▽
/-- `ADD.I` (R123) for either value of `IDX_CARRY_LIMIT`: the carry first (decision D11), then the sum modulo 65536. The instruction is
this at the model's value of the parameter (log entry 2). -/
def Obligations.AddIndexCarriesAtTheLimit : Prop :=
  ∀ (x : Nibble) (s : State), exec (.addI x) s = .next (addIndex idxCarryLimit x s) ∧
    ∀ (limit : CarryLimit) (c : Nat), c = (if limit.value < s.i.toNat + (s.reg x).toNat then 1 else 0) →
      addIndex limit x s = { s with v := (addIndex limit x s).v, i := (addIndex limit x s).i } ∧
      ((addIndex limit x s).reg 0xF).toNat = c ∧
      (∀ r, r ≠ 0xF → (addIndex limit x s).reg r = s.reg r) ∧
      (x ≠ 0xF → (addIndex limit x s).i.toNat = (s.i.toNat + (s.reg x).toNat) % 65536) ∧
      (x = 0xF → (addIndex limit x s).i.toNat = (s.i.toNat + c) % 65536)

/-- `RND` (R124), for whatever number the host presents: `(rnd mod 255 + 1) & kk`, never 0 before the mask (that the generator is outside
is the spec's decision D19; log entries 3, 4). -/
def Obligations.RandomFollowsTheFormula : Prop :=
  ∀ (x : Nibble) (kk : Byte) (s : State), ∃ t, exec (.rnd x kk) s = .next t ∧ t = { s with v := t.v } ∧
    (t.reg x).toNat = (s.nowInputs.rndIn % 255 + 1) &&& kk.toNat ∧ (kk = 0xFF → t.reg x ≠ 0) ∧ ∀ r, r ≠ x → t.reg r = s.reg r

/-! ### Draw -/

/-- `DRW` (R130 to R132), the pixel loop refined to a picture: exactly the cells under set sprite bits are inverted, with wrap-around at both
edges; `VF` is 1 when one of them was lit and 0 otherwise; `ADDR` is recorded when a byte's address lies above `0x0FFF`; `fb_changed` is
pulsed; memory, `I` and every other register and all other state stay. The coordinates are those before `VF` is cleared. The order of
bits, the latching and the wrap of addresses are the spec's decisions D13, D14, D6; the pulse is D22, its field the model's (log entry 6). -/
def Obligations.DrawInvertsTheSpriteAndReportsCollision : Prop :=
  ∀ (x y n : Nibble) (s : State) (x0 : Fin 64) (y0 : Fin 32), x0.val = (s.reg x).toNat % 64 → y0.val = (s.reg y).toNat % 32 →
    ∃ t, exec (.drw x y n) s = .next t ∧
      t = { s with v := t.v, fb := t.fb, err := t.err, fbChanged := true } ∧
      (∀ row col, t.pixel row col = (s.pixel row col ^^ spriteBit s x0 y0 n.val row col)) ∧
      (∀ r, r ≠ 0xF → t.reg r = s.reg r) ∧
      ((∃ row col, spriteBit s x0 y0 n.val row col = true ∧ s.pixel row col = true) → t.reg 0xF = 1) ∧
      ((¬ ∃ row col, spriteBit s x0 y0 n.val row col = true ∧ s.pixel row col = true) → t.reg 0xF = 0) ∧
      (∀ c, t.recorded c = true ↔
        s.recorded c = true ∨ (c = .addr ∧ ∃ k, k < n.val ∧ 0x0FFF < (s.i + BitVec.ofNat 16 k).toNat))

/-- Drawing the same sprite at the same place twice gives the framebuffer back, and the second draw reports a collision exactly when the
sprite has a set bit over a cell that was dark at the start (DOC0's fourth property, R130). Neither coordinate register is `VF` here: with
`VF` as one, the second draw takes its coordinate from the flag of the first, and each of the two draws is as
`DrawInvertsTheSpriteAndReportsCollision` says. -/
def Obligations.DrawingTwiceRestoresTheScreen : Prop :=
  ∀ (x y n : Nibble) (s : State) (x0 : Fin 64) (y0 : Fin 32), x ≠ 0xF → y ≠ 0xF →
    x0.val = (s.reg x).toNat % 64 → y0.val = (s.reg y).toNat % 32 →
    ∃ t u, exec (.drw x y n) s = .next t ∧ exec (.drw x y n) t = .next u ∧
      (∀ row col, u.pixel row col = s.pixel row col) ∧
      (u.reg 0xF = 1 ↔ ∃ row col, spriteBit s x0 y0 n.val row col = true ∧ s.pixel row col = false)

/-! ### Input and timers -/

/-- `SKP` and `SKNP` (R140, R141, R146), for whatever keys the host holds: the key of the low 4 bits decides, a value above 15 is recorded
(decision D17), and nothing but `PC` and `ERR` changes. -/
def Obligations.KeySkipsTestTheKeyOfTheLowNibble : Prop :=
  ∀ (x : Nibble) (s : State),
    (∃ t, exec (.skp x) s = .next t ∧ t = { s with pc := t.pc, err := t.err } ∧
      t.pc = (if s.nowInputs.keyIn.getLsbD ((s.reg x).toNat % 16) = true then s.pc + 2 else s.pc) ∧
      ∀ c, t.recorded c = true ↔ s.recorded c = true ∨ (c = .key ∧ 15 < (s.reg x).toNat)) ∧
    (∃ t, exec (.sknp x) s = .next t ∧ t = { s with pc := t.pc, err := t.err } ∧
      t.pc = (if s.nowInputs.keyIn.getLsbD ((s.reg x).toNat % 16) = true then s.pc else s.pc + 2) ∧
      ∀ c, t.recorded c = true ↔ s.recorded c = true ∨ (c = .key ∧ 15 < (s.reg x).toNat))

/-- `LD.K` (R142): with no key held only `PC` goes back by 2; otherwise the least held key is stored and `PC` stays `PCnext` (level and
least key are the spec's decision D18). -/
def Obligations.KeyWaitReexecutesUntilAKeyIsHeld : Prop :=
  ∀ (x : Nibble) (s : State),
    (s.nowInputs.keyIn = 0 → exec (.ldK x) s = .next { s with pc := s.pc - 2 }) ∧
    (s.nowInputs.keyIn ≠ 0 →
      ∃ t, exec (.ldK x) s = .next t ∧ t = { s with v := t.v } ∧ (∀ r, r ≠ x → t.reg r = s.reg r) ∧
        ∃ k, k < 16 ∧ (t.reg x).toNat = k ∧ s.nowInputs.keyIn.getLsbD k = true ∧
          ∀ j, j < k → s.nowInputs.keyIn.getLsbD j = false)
△
Assignment
I'd like the lines above from the one with "(∃ t, exec (.skp" up to and including the one with "(s.reg x).toNat)) ∧" copied exactly, with no other lines.

Response
    (∃ t, exec (.skp x) s = .next t ∧ t = { s with pc := t.pc, err := t.err } ∧
      t.pc = (if s.nowInputs.keyIn.getLsbD ((s.reg x).toNat % 16) = true then s.pc + 2 else s.pc) ∧
      ∀ c, t.recorded c = true ↔ s.recorded c = true ∨ (c = .key ∧ 15 < (s.reg x).toNat)) ∧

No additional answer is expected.